Chip-making-equipment giant Tokyo Electron was the biggest drag on the Nikkei, slumping 8.75%. Peer Disco was the biggest percentage decliner, dropping 8.83%.

The outsized drag from tech was clear in the relative performance of the broader Topix index, which fell 1.6%. A sub-index of growth shares slid 2.04%, while a value share gauge lost 1.18%.

US chip shares sold off sharply overnight, with the Philadelphia SE Semiconductor Index shedding 6.81% after a report that the United States was mulling tighter curbs on exports of advanced semiconductor technology to China.

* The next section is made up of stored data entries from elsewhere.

-- ==== Sys2Proof/Proofs/Queue.lean ====
section
/-! Effects take no note of the queue of commands: each shared operation of the model leaves it as it is and reads nothing of it. -/

namespace Sys2Proof.Machine

open Sys2Proof
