@[simp] theorem ringPart_tasks (r : ℕ) (bs : List Byte) (k : ℕ) (s : State) : (ringPart r bs k s).tasks = s.tasks :=
  (eventFrame_ringPart r bs k s).tasks
@[simp] theorem voidReserved_tasks (id : Word) (s : State) : (voidReserved id s).tasks = s.tasks := 
  foldl_tasks _ (by simp) _ _
@[simp] theorem countClosed_tasks (s : State) : (countClosed s).tasks = s.tasks := 
  foldl_tasks _ (by intro s a; split <;> simp) _ _
@[simp] theorem applyEcc_tasks (touched : ℕ → Bool) (scrub : Bool) (ecc : List EccHit) (s : State) :
    (applyEcc touched scrub ecc s).tasks = s.tasks :=
  foldl_tasks _ (fun s a => by split <;> [split <;> [simp; split <;> simp]; rfl]) _ _
@[simp] theorem passGates_tasks (p : ℕ) (s : State) : (passGates p s).tasks = s.tasks := by
  unfold passGates
  split
  · rfl
  · exact foldl_tasks _ (by simp) _ _
@[simp] theorem sendHeld_tasks (n p : ℕ) (s : State) : (sendHeld n p s).tasks = s.tasks := by
  induction n generalizing s with
  | zero => rfl
  | succ n ih =>
    unfold sendHeld
    split
    · rfl
    · simp [ih]
@[simp] theorem endEarlyN_tasks (n : ℕ) (s : State) : (endEarlyN n s).tasks = s.tasks := by
  induction n generalizing s with
  | zero => rfl
  | succ n ih =>
    unfold endEarlyN
    split
    · rfl
    split
    · rfl
    · simp [ih]
@[simp] theorem setAllPoints_tasks (f : ℕ) (s : State) : (setAllPoints f s).tasks = s.tasks :=
  foldl_tasks _ (fun s n => by split <;> simp) _ _
@[simp] theorem endPeerJobs_tasks (p : ℕ) (s : State) : (endPeerJobs p s).tasks = s.tasks := foldl_tasks _ (by simp) _ _
@[simp] theorem setFlags_tasks (off : ℕ) (fs : List ℕ) (s : State) : (setFlags off fs s).tasks = s.tasks := foldl_tasks _ (by simp) _ _
@[simp] theorem postAborted_tasks (s : State) : (postAborted s).tasks = s.tasks := by
  unfold postAborted
  split
  · rfl
  · exact foldl_tasks _ (by simp) _ _
@[simp] theorem latchBlock_tasks (b : SnapBlock) (s : State) : (latchBlock b s).tasks = s.tasks := by
  unfold latchBlock
  have hfold := foldl_tasks (fun s o => wr o (counterNow s o) s) (fun _ _ => rfl) (counterOffs b.cnt)
  dsimp only
  split <;> split <;> simp [hfold]
@[simp] theorem sendAllPending_tasks (s : State) : (sendAllPending s).tasks = s.tasks := foldl_tasks _ (by simp) _ _
@[simp] theorem writeBlockLists_tasks (c : ℕ) (s : State) : (writeBlockLists c s).tasks = s.tasks := foldl_tasks _ (by simp) _ _
@[simp] theorem bindClients_tasks (h part : ℕ) (ids : List ℕ) (s : State) : (bindClients h part ids s).tasks = s.tasks :=
  foldl_tasks _ (by simp) _ _
@[simp] theorem ovfPut_tasks (k : ℕ) (es : List (List Byte)) (s : State) : (ovfPut s k es).tasks = s.tasks := foldl_tasks _ (by simp) _ _
@[simp] theorem copyPlaced_tasks (img : List Byte) (ps : List (ℕ × ℕ × ℕ)) (s : State) : (copyPlaced img ps s).tasks = s.tasks :=
  foldl_tasks _ (by simp) _ _
@[simp] theorem shrinkPool_tasks (p : ℕ) (s : State) : (shrinkPool p s).tasks = s.tasks := foldl_tasks _ (by simp) _ _
@[simp] theorem growPool_tasks (f p : ℕ) (s : State) : (growPool f p s).tasks = s.tasks := by
  induction f generalizing s with
  | zero => rfl
  | succ f ih => 
    have hgrow := growRun_tasks p s
    rw [growPool]
    generalize growRun p s = r at hgrow ⊢
    obtain ⟨more, t⟩ := r
    cases more
    · simp only [Bool.false_eq_true, if_false]
      split <;> exact hgrow
    · simp only [if_true]
      exact (ih t).trans hgrow
@[simp] theorem testedBanks_tasks (bad : List ℕ) (s : State) : (testedBanks bad s).tasks = s.tasks := foldl_tasks _ (by simp) _ _
@[simp] theorem takeEntry_tasks (raw : List Byte) (s : State) : (takeEntry raw s).tasks = s.tasks := by
  unfold takeEntry
  dsimp only
  split
  · split <;> simp
  · rfl
@[simp] theorem driveOut_tasks (n : ℕ) (s : State) : (driveOut n s).tasks = s.tasks := by
  unfold driveOut
  dsimp only
  split
  · rfl
  split
  · rfl
  split <;> simp
@[simp] theorem requestLine_tasks (p : ℕ) (item : Word) (shared : Bool) (s : State) : (requestLine p item shared s).tasks = s.tasks := by
  unfold requestLine
  dsimp only
  rw [modPort_tasks]
  split
  · rfl
  split <;> simp
@[simp] theorem closeFrame_tasks (p : ℕ) (flags : List ℕ) (fragment : Bool) (s : State) : (closeFrame p flags fragment s).tasks = s.tasks := by
  unfold closeFrame
  split
  · rfl
  · dsimp only
    rw [openWaiting_tasks, portCount_tasks, modOpen_tasks]
    have hflags : ∀ (l : List ℕ) (s : State), (l.foldl (fun s b => flagFrame p b s) s).tasks = s.tasks := foldl_tasks _ (by simp)
    simp only [apply_ite State.tasks, dropRequests_tasks, spoilRef_tasks, attachDevice_tasks, hflags, ite_self]
@[simp] theorem dropLoad_tasks (h : ℕ) (s : State) : (dropLoad h s).tasks = s.tasks := by
  unfold dropLoad
  dsimp only
  rw [freeHolder_tasks]
  exact foldl_tasks _ (by simp) _ _

end Sys2Proof.Machine
end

Remarks from Republican presidential nominee Donald Trump saying key production hub Taiwan should pay the United States for its defence then deepened the rout.

Among the Tokyo Stock Exchange’s 33 industry groups, precision machinery was the worst performer, dropping 3.58%, followed by machinery, which lost 3.48%, and electric machinery, which slid 3.4%.

Disco was due to report its financial results after the market close, marking the start of the tech earnings season in Japan.

“From next week, when the earnings season properly kicks off, we should see some differentiation in stock performance,” said Maki Sawada, a strategist at Nomura Securities.

Elsewhere, the transport equipment sector declined 3.17%.

The yen has surged from as low as 161.81 per dollar on July 10 to as high as 155.375 on Thursday, amid several rounds of what appears to have been official Japanese intervention. A stronger yen reduces the value of exporters’ overseas revenues.